Monday Afternoon

There are many places you can go on the Internet and see George W. Bush be bashed, ridiculed, attacked, insulted, etc. It's becoming more common on the web than porn. But the most derogatory thing I've seen on the topic of Bush lately is an article by his devout supporter, William Kristol, entitled "Why Bush Will Be A Winner." If this is the best anyone can say for the guy, he's (and therefore, we are) in more trouble than anyone thought. A dead giveaway is this early sentence…

Let's step back from the unnecessary mistakes and the self-inflicted wounds that have characterized the Bush administration.

Note to my friends: I'm never going to be in a position where if I screw up, thousands of people die. But even if it's just a matter of defending me when I write a lousy comic book, please don't start your defense of me by saying everyone should look past the unnecessary mistakes and self-inflicted wounds that have characterized my work. You won't be helping.
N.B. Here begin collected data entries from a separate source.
/-! ### The bits of a frame (R64) -/

/-- Shifting the next bit on the wire into the leading `k` bits of a frame gives its leading `k + 1` bits. -/
theorem shiftConcat_ushiftRight (F : Frame) {k : Nat} (hk : k < 40) :
    (F >>> (40 - k)).shiftConcat (wireBit F k) = F >>> (40 - (k + 1)) := by
  apply BitVec.eq_of_getLsbD_eq
  intro i hi
  rw [BitVec.getLsbD_shiftConcat, BitVec.getLsbD_ushiftRight, decide_eq_true hi, Bool.true_and]
  cases i with
  | zero => simp [wireBit]
  | succ i =>
    rw [if_neg (Nat.succ_ne_zero i), BitVec.getLsbD_ushiftRight]
    congr 1
    omega

theorem frameOfBits_range (F : Frame) {k : Nat} (hk : k ≤ 40) :
    frameOfBits ((List.range k).map (wireBit F)) = F >>> (40 - k) := by
  induction k with
  | zero => exact (BitVec.ushiftRight_eq_zero (le_refl 40)).symm
  | succ k ih =>
    have ih := ih (by omega)
    rw [← shiftConcat_ushiftRight F hk, ← ih]
    simp [frameOfBits, List.range_succ]

/-- The forty bits in wire order spell the frame. -/
theorem frameOfBits_wireBits (F : Frame) : frameOfBits (wireBits F) = F :=
  frameOfBits_range F (le_refl 40)

/-! ### The one bits of a frame (R217) -/

/-- How many bits of a byte are signalled by `BIT1`. -/
def oneBits (b : Byte) : Nat := (byteBits b).count true

theorem oneBits_le (b : Byte) : oneBits b ≤ 8 := List.count_le_length

theorem byteBits_frameByte (F : Frame) {j : Nat} (hj : j < 5) :
    byteBits (frameByte F j) = (List.range 8).map fun m => wireBit F (8 * j + m) := by
  refine List.map_congr_left fun m hm => ?_
  have hm := List.mem_range.mp hm
  rw [frameByte, wireBit, BitVec.getLsbD_extractLsb', decide_eq_true (by omega), Bool.true_and]
  congr 1
  omega

/-- The bits on the wire are those of the five bytes, byte 0 first (R63, R64). -/
theorem wireBits_eq_flatMap (F : Frame) : wireBits F = (frameBytes F).flatMap byteBits := by
  simp only [frameBytes, List.flatMap_cons, List.flatMap_nil, byteBits_frameByte F (by omega : 0 < 5),
    byteBits_frameByte F (by omega : 1 < 5), byteBits_frameByte F (by omega : 2 < 5),
    byteBits_frameByte F (by omega : 3 < 5), byteBits_frameByte F (by omega : 4 < 5)]
  rfl

theorem wireBits_middleFrame (b2 b3 : Byte) :
    wireBits (middleFrame b2 b3) = [0xD5, 0xAA, b2, b3, 0xAD].flatMap byteBits := by
  rw [wireBits_eq_flatMap, middleFrame, frameBytes_frameOfBytes]

theorem count_true_flatMap_byteBits (bs : List Byte) : (bs.flatMap byteBits).count true = (bs.map oneBits).sum :=
  List.count_flatMap

/-- The header and the footer have fourteen one bits. -/
theorem count_true_middleFrame (b2 b3 : Byte) :
    (wireBits (middleFrame b2 b3)).count true = 14 + oneBits b2 + oneBits b3 := by
  have hheader : oneBits 0xD5 = 5 ∧ oneBits 0xAA = 4 ∧ oneBits 0xAD = 5 := by decide
  obtain ⟨h0, h1, h4⟩ := hheader
  simp only [wireBits_middleFrame, count_true_flatMap_byteBits, List.map_cons, List.map_nil, List.sum_cons,
    List.sum_nil, h0, h1, h4]
  omega

theorem header_footer_middleFrame (b2 b3 : Byte) :
    (wireBits (middleFrame b2 b3)).take 16 ++ (wireBits (middleFrame b2 b3)).drop 32 =
      [0xD5, 0xAA, 0xAD].flatMap byteBits := by
  rw [wireBits_middleFrame]
  rfl

theorem eq_middleFrame {F : Frame} (h0 : frameByte F 0 = 0xD5) (h1 : frameByte F 1 = 0xAA)
    (h4 : frameByte F 4 = 0xAD) : F = middleFrame (frameByte F 2) (frameByte F 3) :=
  frame_eq_frameOfBytes_iff.mpr ⟨h0, h1, rfl, rfl, h4⟩

/-- A house code has at most four one bits, the high byte of a device code at most one. -/
theorem oneBits_houseCode_or_highByte (h : House) (d : Device) :
    oneBits (houseCode h ||| highByte (deviceCode d)) ≤ 5 := by
  have all : ∀ h ∈ allHouses, ∀ d ∈ allDevices, oneBits (houseCode h ||| highByte (deviceCode d)) ≤ 5 := by decide
  exact all h (mem_allHouses h) d (mem_allDevices d)

/-- The low byte of a device code has at most three one bits, and Off adds one. -/
theorem oneBits_lowByte_or_commandCode {c : Command} (hc : c.deviceScoped = true) (d : Device) :
    oneBits (lowByte (deviceCode d) ||| commandCode c) ≤ 4 := by
  have all : ∀ c ∈ allCommands, c.deviceScoped = true → ∀ d ∈ allDevices,
      oneBits (lowByte (deviceCode d) ||| commandCode c) ≤ 4 := by decide
  exact all c (mem_allCommands c) hc d (mem_allDevices d)

theorem oneBits_houseCode (h : House) : oneBits (houseCode h) ≤ 4 := by
  cases h <;> decide

theorem oneBits_commandCode (c : Command) : oneBits (commandCode c) ≤ 3 := by
  cases c <;> decide

/-- The middle bytes of an encoder's frame have at most nine one bits (R96 to R98). -/
theorem count_true_encodeCommand {h : House} {d : Option Device} {c : Command} {F : Frame}
    (he : encodeCommand h d c = .ok F) : 14 ≤ (wireBits F).count true ∧ (wireBits F).count true ≤ 23 := by
  obtain ⟨-, -, e⟩ | ⟨dev, hc, rfl, e⟩ | ⟨hc, e⟩ := encodeWith_cases specTables h d c
  all_goals cases e.symm.trans he
  all_goals rw [count_true_middleFrame]
  · have hhouse := oneBits_houseCode_or_highByte h dev
    have hcommand := oneBits_lowByte_or_commandCode hc dev
    simp only [specTables]
    omega
  · have hhouse := oneBits_houseCode h
    have hcommand := oneBits_commandCode c
    simp only [specTables]
    omega

/-! ### The dongle's reading (R224) -/

/-- After the arm sequence, the reading takes the bits off and continues with what comes after them. -/
theorem rxRead_of_writtenLines {t : List Event} {bs : List Bool} {rest : List Line}
    (h : writtenLines t =
      resetLine :: standbyLine :: ((bs.flatMap fun b => [bitLine b, standbyLine]) ++ rest)) :
    rxRead t = (rxTail rest).map fun r => (bs ++ r.1, r.2) := by
  simp only [rxRead, h, and_self, if_true, rxTail_bits]

theorem rxRead_closedTrace (F : Frame) : rxRead (closedTrace F) = some (wireBits F, true) := by
  rw [rxRead_of_writtenLines (writtenLines_closedTrace F)]
  simp [rxTail]

theorem rxFrame_closedTrace (F : Frame) : rxFrame (closedTrace F) = some F := by
  simp only [rxFrame, rxRead_closedTrace, length_wireBits, if_true, frameOfBits_wireBits]

/-- A reading without the final reset is no complete frame. -/
theorem rxFrame_eq_none {t : List Event} (h : ∀ bs, rxRead t ≠ some (bs, true)) : rxFrame t = none := by
  unfold rxFrame
  split
  next bs hread => exact absurd hread (h bs)
  next => rfl

theorem rxRead_of_bits {F : Frame} {t : List Event} {k : Nat} {rest : List Line} (hk : k ≤ 40)
    (h : writtenLines t = writtenLines (scheduleTrace F (5 + 4 * k)) ++ rest) :
    rxRead t = (rxTail rest).map fun r => ((List.range k).map (wireBit F) ++ r.1, r.2) := by
  rw [writtenLines_scheduleTrace_bits F hk] at h
  exact rxRead_of_writtenLines h

/-- The writes below a write entry are a part of the arm sequence, or whole bits, or whole bits and one bit signal:
none has the final reset. -/
theorem rxRead_ne_of_write {F : Frame} {i : Nat} {l : Line} (hen : entry i F = some (.write l)) {t : List Event}
    (ht : writtenLines t = writtenLines (scheduleTrace F i)) (bs : List Bool) : rxRead t ≠ some (bs, true) := by
  obtain ⟨rfl, -⟩ | ⟨rfl, -⟩ | ⟨k, hk, rfl, -⟩ | ⟨k, hk, rfl, -⟩ | ⟨rfl, -⟩ := entry_write_cases hen
  · have hwritten : writtenLines t = [] := ht
    simp [rxRead, hwritten]
  · have hwritten : writtenLines t = [resetLine] := ht
    simp [rxRead, hwritten]
  · rw [rxRead_of_bits hk.le (ht.trans (List.append_nil _).symm)]
    simp [rxTail]
  · rw [rxRead_of_bits hk.le (ht.trans (writtenLines_scheduleTrace_bit_standby F hk))]
    simp [rxTail, bitLine_ne_resetLine]
  · rw [writtenLines_scheduleTrace_final_reset] at ht
    rw [rxRead_of_bits le_rfl (ht.trans (List.append_nil _).symm)]
    simp [rxTail]

/-! ### The encoder and the normal form of its operands (R102, R110) -/

theorem encodeWith_normalDevice (T : Tables) (h : House) (d : Option Device) (c : Command) :
    encodeWith T h (normalDevice d c) c = encodeWith T h d c := by
  cases hc : c.deviceScoped with
  | true => simp [normalDevice, hc]
  | false => rw [encodeWith_houseScoped T hc, encodeWith_houseScoped T hc]

theorem normalised_normalDevice {T : Tables} {h : House} {d : Option Device} {c : Command} {F : Frame}
    (he : encodeWith T h d c = .ok F) : Normalised (normalDevice d c) c := by
  obtain ⟨-, -, herr⟩ | ⟨dev, hc, rfl, -⟩ | ⟨hc, -⟩ := encodeWith_cases T h d c
  · cases herr.symm.trans he
  · simp [Normalised, normalDevice, hc]
  · simp [Normalised, normalDevice, hc]

/-- Decoding over well-formed tables gives the normalised operands of the encoder's frame back. -/
theorem decodeFrameWith_of_encodeWith {T : Tables} (hT : TablesWf T) {h : House} {d : Option Device} {c : Command}
    {F : Frame} (he : encodeWith T h d c = .ok F) :
    decodeFrameWith T F = .ok (Instr.ofCommand h (normalDevice d c) c) :=
  (decodeFrameWith_eq_ok_iff hT F _).mpr ⟨h, normalDevice d c, c, normalised_normalDevice he, rfl,
    (encodeWith_normalDevice T h d c).trans he⟩

/-! ### A step of a transmission, by what it does (R202) -/

section
variable {s : State} {tx : Transmission} (hs : s.tx = some tx)
include hs

theorem step_wait (he : tx.err = none) {k : DelayKind} (hen : entry tx.spc tx.fr = some (.wait k)) :
    step s = .next (advance tx (delay k s)) := by
  simp only [step_running s tx hs, stepTransmission, he, hen, runEntry]

theorem step_write_ok (he : tx.err = none) {l : Line} (hen : entry tx.spc tx.fr = some (.write l))
    (hok : answerAt s 0 = .ok) : step s = .next (advance tx (afterWrite l s)) := by
  simp only [step_running s tx hs, stepTransmission, he, hen, runEntry, lineWrite_ok l s hok]
  rfl

theorem step_write_fail (he : tx.err = none) {l : Line} {e : IoError} {left : Line}
    (hen : entry tx.spc tx.fr = some (.write l)) (hf : answerAt s 0 = .fail e left) :
    step s = .next (afterAbort tx l e left s) := by
  simp only [step_running s tx hs, stepTransmission, he, hen, runEntry, lineWrite_fail l s e left hf]
  exact congrArg Host.Outcome.next (raise_ioError_running e _ tx hs)

/-- With no error and no entry at its position, a transmission has ended or is where no state is (R34). -/
theorem step_no_entry (he : tx.err = none) (hen : entry tx.spc tx.fr = none) :
    step s = if tx.spc = 168 then .next (finishRun tx s) else .fault .spcOutOfRange := by
  simp only [step_running s tx hs, stepTransmission, he, hen]

theorem step_ended (hend : tx.err ≠ none ∨ tx.spc = 168) : step s = .next (finishRun tx s) := by
  cases he : tx.err with
  | some e => simp only [step_running s tx hs, stepTransmission, he]
  | none =>
    have h168 : tx.spc = 168 := hend.resolve_left (absurd he)
    rw [step_no_entry hs he (entry_eq_none h168.ge tx.fr), if_pos h168]

/-- The phases of an ended run are done and fault (R33, R205, R220). -/
theorem ended_of_phase (hph : phase s = .done ∨ phase s = .fault) (hle : tx.spc ≤ 168) :
    tx.err ≠ none ∨ tx.spc = 168 := by
  refine or_iff_not_imp_left.mpr fun he => ?_
  rw [phase_running hs, txPhase, not_not.mp he] at hph
  split_ifs at hph
  case neg => omega
  all_goals simp at hph

end

theorem phase_eq_idle_iff (s : State) : phase s = .idle ↔ s.tx = none := by
  cases hs : s.tx with
  | none => simp [phase, hs]
  | some tx =>
    rw [phase_running hs, txPhase]
    refine iff_of_false ?_ nofun
    split
    · nofun
    · split_ifs <;> nofun
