/-- R180: the round trip. An embed of n bytes into an image with capacity ≥ 63 + 8·n bits, then an extraction of an image
with the same dimensions whose used words are the embedded ones, by a fresh writer, gives RESULT n, and
after BW_FINISH the destination is the source, byte for byte, for both values of FINAL_FILL. -/
def Obligations.EmbedThenExtractRoundTrip : Prop :=
  ∀ s : State, s.ready → s.wsState = .idle → s.brState = .open → s.rdPos = 0 →
    s.srcSize.toNat < 2 ^ 63 →
    63 + 8 * s.srcSize.toNat ≤ 7 * capacity s.imgW.toNat s.imgH.toNat →
    s.portsAnswer (8 * s.srcSize.toNat) →
    let n := s.srcSize.toNat
    ∃ t, exec .wsWriteStream s = .next t ∧ t.rspCode = .ok ∧ t.result = s.srcSize ∧
      ∀ u : State, u.ready → u.wsState = .idle → u.bwState = .open → u.wrPos = 0 → u.wrAcc = 0 →
        u.dst = [] → u.imgW = s.imgW → u.imgH = s.imgH →
        (∀ a < wordsUsed n, wordAt u a = wordAt t a) → u.portsAnswer n →
        ∃ v w, exec .wsReadStream u = .next v ∧ v.rspCode = .ok ∧ v.result = s.srcSize ∧
          exec .bwFinish v = .next w ∧ w.rspCode = .ok ∧ w.dst.length = n ∧
          ∀ i < n, w.dst.getD i 0 = Memory.read s.src i

/-- R178, R207, R238: no capacity pre-check: an embed of n bytes faults at its first word that does not
exist, for every n that HDR_OVF admits (R173, R185: under TRUNCATE the header is n mod 2^63 and the body still
8·n bits). On an empty grid that is header word 0, with fewer than 9 words in reach header word H²: nothing
but PIX is touched. With the header in reach it is body word H²: the header is written, and the source bits up
to and with those of that word are consumed. (What PIX holds after a fault is not relied on, 93 U1, log 7.) -/
def Obligations.EmbedFaultsAtTheFirstMissingWord : Prop :=
  ∀ s : State, s.ready → s.wsState = .idle → s.brState = .open →
    s.srcSize.toNat < 2 ^ 63 ∨ s.hdrOvf = .truncate →
    let n := s.srcSize.toNat
    let reach := s.imgH.toNat * s.imgH.toNat
    (s.imgW = 0 ∨ s.imgH = 0 → exec .wsWriteStream s = .next (faultEntry .addrRange .ws 1 0 s)) ∧
    (s.imgW ≠ 0 → s.imgH ≠ 0 → reach < 9 → ∃ t, exec .wsWriteStream s = .next t ∧
      t = { faultEntry .addrRange .ws 0 reach s with pix := t.pix }) ∧
    (s.imgW ≠ 0 → 9 ≤ reach → reach < wordsUsed n →
      let k := min (8 * n) (7 * (reach - 8))
      s.rdPos.toNat + k ≤ 8 * n → s.portsAnswer k →
      ∃ t, exec .wsWriteStream s = .next t ∧
        t = faultEntry .addrRange .ws 0 reach
          { s.afterDraws k with
            pix := t.pix
            rdPos := BitVec.ofNat 67 (s.rdPos.toNat + k)
            wsState := .hdrWritten
            hdrLen := BitVec.ofNat 63 n
            xferCount := BitVec.ofNat 65 (splitCount n)
            xferRem := BitVec.ofNat 3 (splitRem n)
            xferIdx := t.xferIdx })

/-- R173, R207, R239: an embed of n bytes whose k-th body bit is past the end of the file, or cannot be read,
while the words before that bit exist, faults there with the header written and k bits consumed: IO_ERROR
(EOF) with info 8·n, which is where an embed ends up whose reader is not at bit 0 (R239), or
IO_ERROR(SRC_READ). For every n that HDR_OVF admits (R185). -/
def Obligations.EmbedFaultsAtTheFirstMissingSourceBit : Prop :=
  ∀ (s : State) (k : Nat), s.ready → s.wsState = .idle → s.brState = .open →
    s.srcSize.toNat < 2 ^ 63 ∨ s.hdrOvf = .truncate →
    s.imgW ≠ 0 → k < 8 * s.srcSize.toNat → 9 + k / 7 ≤ s.imgH.toNat * s.imgH.toNat → s.portsAnswer k →
    let n := s.srcSize.toNat
    (s.rdPos.toNat + k = 8 * n →
      ∃ t, exec .wsWriteStream s = .next t ∧
        t = faultEntry .ioError .br 1 (8 * n)
          { s.afterDraws k with
            pix := t.pix
            rdPos := BitVec.ofNat 67 (8 * n)
            wsState := .hdrWritten
            hdrLen := BitVec.ofNat 63 n
            xferCount := BitVec.ofNat 65 (splitCount n)
            xferRem := BitVec.ofNat 3 (splitRem n)
            xferIdx := t.xferIdx }) ∧
    (s.rdPos.toNat + k < 8 * n → s.ioAnswer k = false →
      ∃ t, exec .wsWriteStream s = .next t ∧
        t = faultEntry .ioError .br 2 (s.rdPos.toNat + k)
          { s.afterDraws (k + 1) with
            pix := t.pix
            rdPos := BitVec.ofNat 67 (s.rdPos.toNat + k)
            wsState := .hdrWritten
            hdrLen := BitVec.ofNat 63 n
            xferCount := BitVec.ofNat 65 (splitCount n)
            xferRem := BitVec.ofNat 3 (splitRem n)
            xferIdx := t.xferIdx })

/-! ## Frames and rules of the whole machine -/

/-- R20, R111, R113 to R117: what the reader's commands leave unchanged, whatever they answer. -/
def Obligations.ReaderCommandsFrame : Prop :=
  ∀ (s t : State) (len : BitVec 4),
    (exec .brOpen s = .next t → t = { (s.withOutcome t).withDraws t with
      brState := t.brState, rdPos := t.rdPos, srcSize := t.srcSize }) ∧
    (exec .brSize s = .next t → t = s.withOutcome t) ∧
    (exec .brReadBit s = .next t → t = { (s.withOutcome t).withDraws t with rdPos := t.rdPos }) ∧
    (exec (.brReadBits len) s = .next t → t = { (s.withOutcome t).withDraws t with rdPos := t.rdPos }) ∧
    (exec .brClose s = .next t → t = { s.withOutcome t with brState := t.brState })

/-- R20, R131 to R136, R53: what the writer's commands leave unchanged, whatever they answer; a write
that answers OK takes no byte away from the destination. -/
def Obligations.WriterCommandsFrame : Prop :=
  ∀ (s t : State) (bit : Bool) (byte : Byte) (len : BitVec 4),
    (exec .bwOpen s = .next t → t = { (s.withOutcome t).withDraws t with
      bwState := t.bwState, wrPos := t.wrPos, wrAcc := t.wrAcc, dst := t.dst }) ∧
    (exec (.bwWriteBit bit) s = .next t → t = { (s.withOutcome t).withDraws t with
      wrPos := t.wrPos, wrAcc := t.wrAcc, dst := t.dst } ∧ (t.rspCode = .ok → s.dst <+: t.dst)) ∧
    (exec (.bwWriteBits byte len) s = .next t → t = { (s.withOutcome t).withDraws t with
      wrPos := t.wrPos, wrAcc := t.wrAcc, dst := t.dst } ∧ (t.rspCode = .ok → s.dst <+: t.dst)) ∧
    (exec .bwFinish s = .next t → t = { (s.withOutcome t).withDraws t with
      bwState := t.bwState, wrAcc := t.wrAcc, dst := t.dst, fatal := t.fatal } ∧ (t.rspCode = .ok → s.dst <+: t.dst))

/-- R20, R156 to R159, R63: what the word commands leave unchanged, whatever they answer; WS_WRITE_WORD
changes no byte of PIX but the three of the pixel its address maps to. -/
def Obligations.WordCommandsFrame : Prop :=
  ∀ (s t : State) (addr : ArgWord) (word : PixWord),
    (exec .wsBind s = .next t → t = { s.withOutcome t with
      imgW := t.imgW, imgH := t.imgH, hdrLen := t.hdrLen, xferCount := t.xferCount,
      xferRem := t.xferRem, xferIdx := t.xferIdx, wsState := t.wsState }) ∧
    (exec (.wsReadWord addr) s = .next t → t = s.withOutcome t) ∧
    (exec (.wsWriteWord addr word) s = .next t → t = { s.withOutcome t with pix := t.pix } ∧
      ∀ a, a < pixelAddr (addr.toNat % s.imgW.toNat) (addr.toNat / s.imgH.toNat) ∨
          pixelAddr (addr.toNat % s.imgW.toNat) (addr.toNat / s.imgH.toNat) + 3 ≤ a →
        Memory.read t.pix a = Memory.read s.pix a) ∧
    (exec .wsIntoInner s = .next t → t = { s.withOutcome t with wsState := t.wsState })

/-- R20, R173, R176: what the stream commands leave unchanged, whatever they answer; an embed never touches
the writer, its destination or the source, an extraction never touches the reader or a pixel. An embed that
answers OK changes no byte of PIX outside the pixels of the words it writes. -/
def Obligations.StreamCommandsFrame : Prop :=
  ∀ s t : State,
    (exec .wsWriteStream s = .next t → t = { (s.withOutcome t).withDraws t with
      pix := t.pix, rdPos := t.rdPos, wsState := t.wsState, hdrLen := t.hdrLen,
      xferCount := t.xferCount, xferRem := t.xferRem, xferIdx := t.xferIdx } ∧
      (t.rspCode = .ok → ∀ b, (∀ a < wordsUsed s.srcSize.toNat,
          b < pixelAddr (a % s.imgW.toNat) (a / s.imgH.toNat) ∨
          pixelAddr (a % s.imgW.toNat) (a / s.imgH.toNat) + 3 ≤ b) →
        Memory.read t.pix b = Memory.read s.pix b)) ∧
    (exec .wsReadStream s = .next t → t = { (s.withOutcome t).withDraws t with
      dst := t.dst, wrPos := t.wrPos, wrAcc := t.wrAcc, wsState := t.wsState, hdrLen := t.hdrLen,
      xferCount := t.xferCount, xferRem := t.xferRem, xferIdx := t.xferIdx } ∧ (t.rspCode = .ok → s.dst <+: t.dst))

/-- R57: "Channel bits red[7:3], green[7:2] and blue[7:2] are never part of a word. Word access leaves
them untouched." For every command that answers OK and every pixel of the address space. -/
def Obligations.NoCommandTouchesHighChannelBits : Prop :=
  ∀ (i : Instr) (s t : State), exec i s = .next t → t.rspCode = .ok →
    ∀ x y, x < 2 ^ 32 →
      (pixRead x y t).r.toNat / 8 = (pixRead x y s).r.toNat / 8 ∧
      (pixRead x y t).g.toNat / 4 = (pixRead x y s).g.toNat / 4 ∧
      (pixRead x y t).b.toNat / 4 = (pixRead x y s).b.toNat / 4

/-- R28, R182: every change of WS_STATE is an edge of the table, made by its command; a stream command that
answers OK ends in its last state. -/
def Obligations.StreamStateIsOneWay : Prop :=
  ∀ (i : Instr) (s t : State), exec i s = .next t →
    (t.wsState ≠ s.wsState →
      (i = .wsBind ∧ s.wsState = .unbound ∧ t.wsState = .idle) ∨
      (i = .wsWriteStream ∧ s.wsState = .idle ∧
        ((t.wsState = .bodyWritten ∧ t.rspCode = .ok) ∨ (t.wsState = .hdrWritten ∧ t.rspCode ≠ .ok))) ∨
      (i = .wsReadStream ∧ s.wsState = .idle ∧
        ((t.wsState = .bodyStreamed ∧ t.rspCode = .ok) ∨ (t.wsState = .hdrRead ∧ t.rspCode ≠ .ok))) ∨
      (i = .wsIntoInner ∧ t.wsState = .unbound)) ∧
    (i = .wsWriteStream → t.rspCode = .ok → s.wsState = .idle ∧ t.wsState = .bodyWritten) ∧
    (i = .wsReadStream → t.rspCode = .ok → s.wsState = .idle ∧ t.wsState = .bodyStreamed)

/-- R22, R25: the positions are "never decremented or reset" but by an open. -/
def Obligations.PositionsNeverGoBack : Prop :=
  ∀ (i : Instr) (s t : State), exec i s = .next t →
    (i ≠ .brOpen → s.rdPos.toNat ≤ t.rdPos.toNat) ∧ (i ≠ .bwOpen → s.wrPos.toNat ≤ t.wrPos.toNat)

/-- R31: XFER_* are hidden: two states that differ only in them answer every command alike, up to them. -/
def Obligations.TransferRegistersAreHidden : Prop :=
  ∀ (i : Instr) (s t : State) (count : BitVec 65) (rem : BitVec 3) (idx : BitVec 65),
    exec i s = .next t →
    ∃ u, exec i { s with xferCount := count, xferRem := rem, xferIdx := idx } = .next u ∧
      u = { t with xferCount := u.xferCount, xferRem := u.xferRem, xferIdx := u.xferIdx }

/-- The machine right after reset meets the invariant (10_state.md R41). -/
def Obligations.ResetMeetsTheInvariant : Prop := State.reset.Inv

/-- R22, R23, R27, R29, R34, R35, R36: the invariant is kept by every step, whatever the host's move and the
ports' answers, from every state that meets it. -/
def Obligations.EveryStepKeepsTheInvariant : Prop :=
  ∀ s t : State, s.Inv → step s = .next t → t.Inv
end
You can find many responses to Mr. Kristol on the web today. Here's one.

Game Time!

© M.C. Valada. All Rights Reserved.

Though battling deadlines and other pressures, I took time out last evening to attend What's My Line? Live on Stage, a local enterprise I've written about before…here, for instance. And here. Oh, and I wrote about it here, too. It's always a lot of fun and last night's installment (their 70th) was the best I've seen.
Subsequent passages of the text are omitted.